** Opening Stored data block **

-- ==== Sys2Proof/Machine/Streams.lean ====
section
/-! DEFINITION. Streams, acknowledgements, replays and the relay (R197 to R201, R221 to R247). -/

namespace Sys2Proof.Machine

/-- A primitive of the personality of module n reaches the stream engine: the gates are open, traffic is not frozen, the module is not held, does not loop its primitives back and is not the odd one of a Wide pair (R80, R128, R150, R162, R367). (DESIGN CHOICE: assumption 24) -/
def State.hostOn (s : State) (n : Nat) : Bool := s.gates && !s.frozen && !s.held n && !s.hpIdle n && s.get (Reg.HP_LB_MODE n) != 2

/-- A frame for another node that occupies its blocks is routed on with its hop count lowered, or discarded and counted (R30, R32, R244). (DESIGN CHOICE: assumption 22) -/
def State.relayOn (s : State) (n : Nat) (f : Frame) : State :=
  if f.hop = 0 then ((s.rxDone n f).bump Reg.ROUTE_DISC_HOP_EXPIRED).raiseEvt 10 0
  else
    match s.pickRoute f.dst f.dsid false with
    | (none, _) =>
      ((((s.rxDone n f).bump Reg.ROUTE_NOROUTE_COUNT).put Reg.ROUTE_NOROUTE_NODE f.dst).put Reg.ROUTE_NOROUTE_AT_RELAY 1).raiseEvt 10 0
    | (some (port, dl), u) =>
      let g := { f with hop := f.hop - 1, rl := max f.rl (b2n dl) }
      if u.brynn n ≠ u.brynn port ∧ frameBrynnOk g = false then (u.rxDone n f).bump Reg.ROUTE_DISC_BRYNN
      else (u.present (1 + port) 28 g.tc (frameBlocks g) (.relay g n (poolOf f.tc f.rl))).wakePort port

/-- CODEWORD_UNCORRECTABLE (R199, R200, R203, R246): a codeword that the port's FEC cannot correct is counted; the frames that overlap it are discarded uncounted and their blocks freed, and one being forwarded goes on stomped. In a loop-back of framed IDLE words it is counted alone (R216). -/
def execCodewordUncorrectable (n : OpId) (word : List Nat) (frames : List Frame) (s : State) : Result :=
  if !(s.trained n || s.loopIdle n) || ((s.fec n).decode word).isSome then .next s
  else
    let t := s.bump (Reg.OP_FEC_UNC_CW n)
    .next (if !s.trained n then t
      else t.forAll frames fun f u =>
        match u.rxTake n f with
        | (false, v) => v
        | (true, v) =>
          if f.dst = v.get Reg.ROUTE_NODE_NODE ∨ f.ftype = 5 ∨ v.fenced f.src ∨ !v.gates ∨ v.frozen then v.rxDone n f
          else v.relayOn n { f with cut := true })

/-- RELAY_FORWARD (R25 to R33, R244, R249): a frame for another node is forwarded, or discarded and counted. -/
def execRelayForward (n : OpId) (f : Frame) (s : State) : Result :=
  if f.dst = s.get Reg.ROUTE_NODE_NODE ∨ f.ftype = 5 then .next s
  else
    match s.arrive n f with
    | (false, t) => .next t
    | (true, t) => .next (t.relayOn n f)

/-! Opening, closing and sending. -/

/-- STREAM_OPEN (R222, Table STRM-1). (DESIGN CHOICE: assumption 19) -/
def execStreamOpen (n : HpId) (req : OpenReq) (s : State) : Result :=
  if !s.hostOn n then .next (s.cond (s.fabricLoop n) (·.deliver n (.returned (.streamOpen req))))
  else if 2097152 ≤ s.strm.larder.length then
    .next ((((s.bump Reg.STRM_CNT_CTX_COUNT).raiseEvt 9 0).emit (.opened n 1 0)).consume n)
  else
    let sid := (req.sid.map (· % 2097152)).getD (lowestFree 0 (s.strm.larder.map (·.1)))
    if (s.ctxAt sid).state ≠ 0 then .next ((s.emit (.opened n 2 sid)).consume n)
    else if s.fenced req.peerNode then .next ((s.emit (.opened n 3 0)).consume n)
    else
      let c : Ctx := { state := 1, recv := req.recv, sel := req.sel, brynn := req.brynn, tc := req.tc, peerNode := req.peerNode,
                       peerSid := req.peerSid, module := n }
      .next (((s.onCtx sid fun _ => c).emit (.opened n 0 sid)).consume n)

/-- A close of a context (R224): CLOSING where frames are unacknowledged, FREE otherwise. -/
def State.closeCtx (s : State) (sid : Nat) : State :=
  let c := s.ctxAt sid
  if c.state = 0 ∨ c.state = 3 then s
  else if c.recv = false ∧ c.state ≠ 4 ∧ c.unack ≠ [] then s.onCtx sid fun c => { c with state := 3 }
  else s.freeCtx sid

/-- STREAM_CLOSE (R224). -/
def execStreamClose (n : HpId) (sid : Nat) (s : State) : Result :=
  .next ((s.cond (s.hostOn n) fun t => (t.closeCtx sid).consume n).cond (s.fabricLoop n) (·.deliver n (.returned (.streamClose sid))))

/-- The forced close of a context (R224): FREE at once, its Pantry slots released and counted. -/
def State.forceClose (s : State) (sid : Nat) : State :=
  if (s.ctxAt sid).state = 0 then s else (s.freeCounted (s.ctxAt sid).unack).freeCtx sid

/-- A payload a send may carry: 64 to 2048 bytes in steps of 64 (Table FLEET-2), at most 512 on a BRYNN stream (R228). -/
def payloadOk (brynn : Bool) (payload : List Byte) : Bool :=
  payload.length % 64 == 0 && decide (64 ≤ payload.length) && decide (payload.length ≤ if brynn then 512 else 2048)

/-- STREAM_SEND (R224, R226, R227, R237): the frame takes its sequence and slot and asks for entry at the intake, the send is refused, or the requester stalls. (DESIGN CHOICE: assumption 20) -/
def execStreamSend (n : HpId) (sid : Nat) (payload : List Byte) (s : State) : Result :=
  if s.fabricLoop n then .next (s.deliver n (.returned (.streamSend sid payload)))
  else if !s.hostOn n || !payloadOk (s.ctxAt sid).brynn payload then .next s
  else
    let (ing, t) := s.claim n
    match t.sendOn sid payload n (s.ctxAt sid).tc ing with
    | (.sent, t) => .next t
    | (.notOpen, _) => .next ((s.emit (.notOpen n sid)).consume n)
    | (.stalled, _) => .next ((s.sendOn sid payload n (s.ctxAt sid).tc 0).2.emit (.stalled n))

/-! DATA and acknowledgements. -/

/-- A link-control frame that a port receives with a bad CRC, or with a code it does not know, is discarded and counted (R199, R207); the messages themselves are commands of their own. -/
def State.lctlCheck (s : State) (n : Nat) (f : Frame) : State :=
  let on := s.trained n || s.get (Reg.OP_STAT_PSTATE n) == 1
  if !on then s
  else if crcStomped (s.brynn n) f then s.bump (Reg.OP_FRM_ERR_STOMP n)
  else s.cond (!crcGood (s.brynn n) f || !lctlKnown (s.brynn n) ((f.payload.headD 0).toNat)) (·.bump (Reg.OP_FRM_ERR_CRC n))

/-- DATA (R199, R207, R225, R229, R230, R234): a DATA frame for this node meets its context; a frame cut short is lost; a frame of a reserved type and an unknown link-control frame are counted. -/
def execData (n : OpId) (f : Frame) (s : State) : Result :=
  if f.ftype = 5 then .next (s.lctlCheck n f)
  else if f.dst ≠ s.get Reg.ROUTE_NODE_NODE ∨ f.ftype = 1 ∨ f.ftype = 2 ∨ f.ftype = 4 then .next s
  else
    match s.arrive n f with
    | (false, t) => .next t
    | (true, t) =>
      if f.cut then .next (t.rxDone n f)
      else .next ((t.local n f).takeData f (!t.capable n 2)).2

/-- The acknowledgements due to a node leave in ACK frames of at most `max` records (R201, R230); they stay due where no alternate is usable. (DESIGN CHOICE: assumption 21) -/
def State.ackNode (s : State) (node : Nat) : State :=
  match s.pickRoute node 0 false with
  | (none, t) => t
  | (some (port, dl), t) =>
    let sids := t.strm.due.filter fun sid => (t.ctxAt sid).peerNode == node
    let recs := sids.map fun sid => ackBytes (t.ctxAt sid).peerSid (t.ackOf port sid).1 (t.ackOf port sid).2
    let u := t.forAll sids fun sid v => v.onCtx sid fun c => { c with acked := (t.ackOf port sid).1 }
    let u := u.onStrm fun m => { m with due := m.due.filter fun sid => !sids.contains sid }
    u.forAll (chunks (if t.brynn port then 16 else 64) (sids.length + 1) recs) fun rs v =>
      v.sendFree port (s.txnFrame node 4 0 (b2n dl) 0 (pad64 (toBytes rs.flatten)))

/-- ACK_WINDOW (R230, R240): the 64 ns window ends; what is still due goes in ACK frames, and a due channel acknowledgement in a NOP completion. (DESIGN CHOICE: assumption 21) -/
def execAckWindow (s : State) : Result :=
  if !s.gates || s.frozen then .next s
  else
    let nodes := (s.strm.due.map fun sid => (s.ctxAt sid).peerNode).eraseDups
    let t := s.forAll nodes fun node u => u.ackNode node
    let chans := (t.strm.chans.filter fun e => e.1 % 2 == 1 && e.2.due).map (·.1)
    .next (t.forAll chans fun k u =>
      match u.pickRoute (k / 2) 0 false with
      | (none, v) => v
      | (some (port, dl), v) =>
        (v.onChan k fun c => { c with due := false, acked := c.seq }).sendFree port
          (v.txnFrame (k / 2) 2 0 (b2n dl) 0 (setWord (nopPayload 0) 4 (2 ^ 31 + (v.chanAt k).seq))))

/-- The records of an ACK frame (Table LINK-4). -/
def ackRecords (payload : List Byte) : List AckRecord :=
  (chunks 32 65 payload).map fun r =>
    let w := wordAt r
    { v := decide (2 ^ 31 ≤ w 0), nr := bits (w 0) 28 3, sid := bits (w 0) 0 21, cum := bits (w 1) 0 24,
      ranges := (List.range 4).map fun i => (bits (w (2 + i)) 16 12, bits (w (2 + i)) 0 12) }

/-- One record of an ACK frame (R201, R211, R231): one with V = 0 is skipped; where the link has no selective acknowledgement, ranges void it. -/
def State.ackRecord (s : State) (n src : Nat) (r : AckRecord) : State :=
  if !r.v then s
  else if !s.capable n 0 && r.nr != 0 then s.bump Reg.STRM_CNT_ACKBAD_COUNT
  else s.ackTake src r

/-- ACK (R199, R201, R208, R231): an ACK frame for this node is taken as any frame is, and its records in order. -/
def execAck (n : OpId) (f : Frame) (s : State) : Result :=
  if f.dst ≠ s.get Reg.ROUTE_NODE_NODE ∨ f.ftype ≠ 4 then .next s
  else
    match s.arrive n f with
    | (false, t) => .next t
    | (true, t) =>
      if f.cut then .next (t.rxDone n f)
      else .next ((t.local n f).forAll (ackRecords f.payload) fun r u => u.ackRecord n f.src r)

/-! Replays. -/

/-- REPLAY_TIMER (R232, R233, R239, R336): the unacknowledged frames of a stream or a channel are replayed; an unanswered channel reset is sent again. (DESIGN CHOICE: assumption 23) -/
def execReplayTimer (k : ReplayKey) (s : State) : Result :=
  if !s.gates || s.frozen then .next s
  else
    match k with
    | .stream sid =>
      let c := s.ctxAt sid
      if c.recv || !(c.state == 1 || c.state == 2 || c.state == 3) || c.live.isEmpty then .next s
      else
        let (us, t) := s.replayAll c.peerNode c.peerSid (match c.live with | u :: _ => u.master == 24 | [] => false) c.unack
        .next (t.onCtx sid fun c => { c with unack := us, replays := min 65535 (c.replays + ((us.map (·.replays)).sum - (c.unack.map (·.replays)).sum)) })
    | .channel node =>
      let (us, t) := s.replayAll node 0 false (s.chanAt (2 * node)).unack
      let t := t.onChan (2 * node) fun c => { c with unack := us, replays := min 65535 (c.replays + ((us.map (·.replays)).sum - (c.unack.map (·.replays)).sum)) }
      .next (t.cond (t.strm.resetOwed.contains node) (·.sendLoose node 1 (resetPayload (t.get Reg.TWIN_PROM_COUNT))))

/-- REPLAY_LIM (R236): a frame has been replayed REPLAY_LIM times without progress. (DESIGN CHOICE: assumption 23) -/
def execReplayLim (sid : Nat) (s : State) : Result :=
  let lim := s.get Reg.STRM_CFG_REPLAY_LIM
  .next (s.cond (lim != 0 && (s.ctxAt sid).live.any fun u => decide (lim ≤ u.replays)) fun t =>
    ((t.put Reg.STRM_LIM_SID_SID sid).put Reg.STRM_LIM_SID_VALID 1).raiseEvt 9 2)

end Sys2Proof.Machine
end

** Closing Stored data block **

* What you need to do *
Taking the listing above as the source, transcribe only the lines starting at the line with "if c.state = 0 ∨ c.state = 3 then s" and going through the line with "if (s.ctxAt sid).state = 0", unaltered and with both ends included.

* Response below *
  if c.state = 0 ∨ c.state = 3 then s
  else if c.recv = false ∧ c.state ≠ 4 ∧ c.unack ≠ [] then s.onCtx sid fun c => { c with state := 3 }
  else s.freeCtx sid

/-- STREAM_CLOSE (R224). -/
def execStreamClose (n : HpId) (sid : Nat) (s : State) : Result :=
  .next ((s.cond (s.hostOn n) fun t => (t.closeCtx sid).consume n).cond (s.fabricLoop n) (·.deliver n (.returned (.streamClose sid))))

/-- The forced close of a context (R224): FREE at once, its Pantry slots released and counted. -/
def State.forceClose (s : State) (sid : Nat) : State :=
  if (s.ctxAt sid).state = 0 then s else (s.freeCounted (s.ctxAt sid).unack).freeCtx sid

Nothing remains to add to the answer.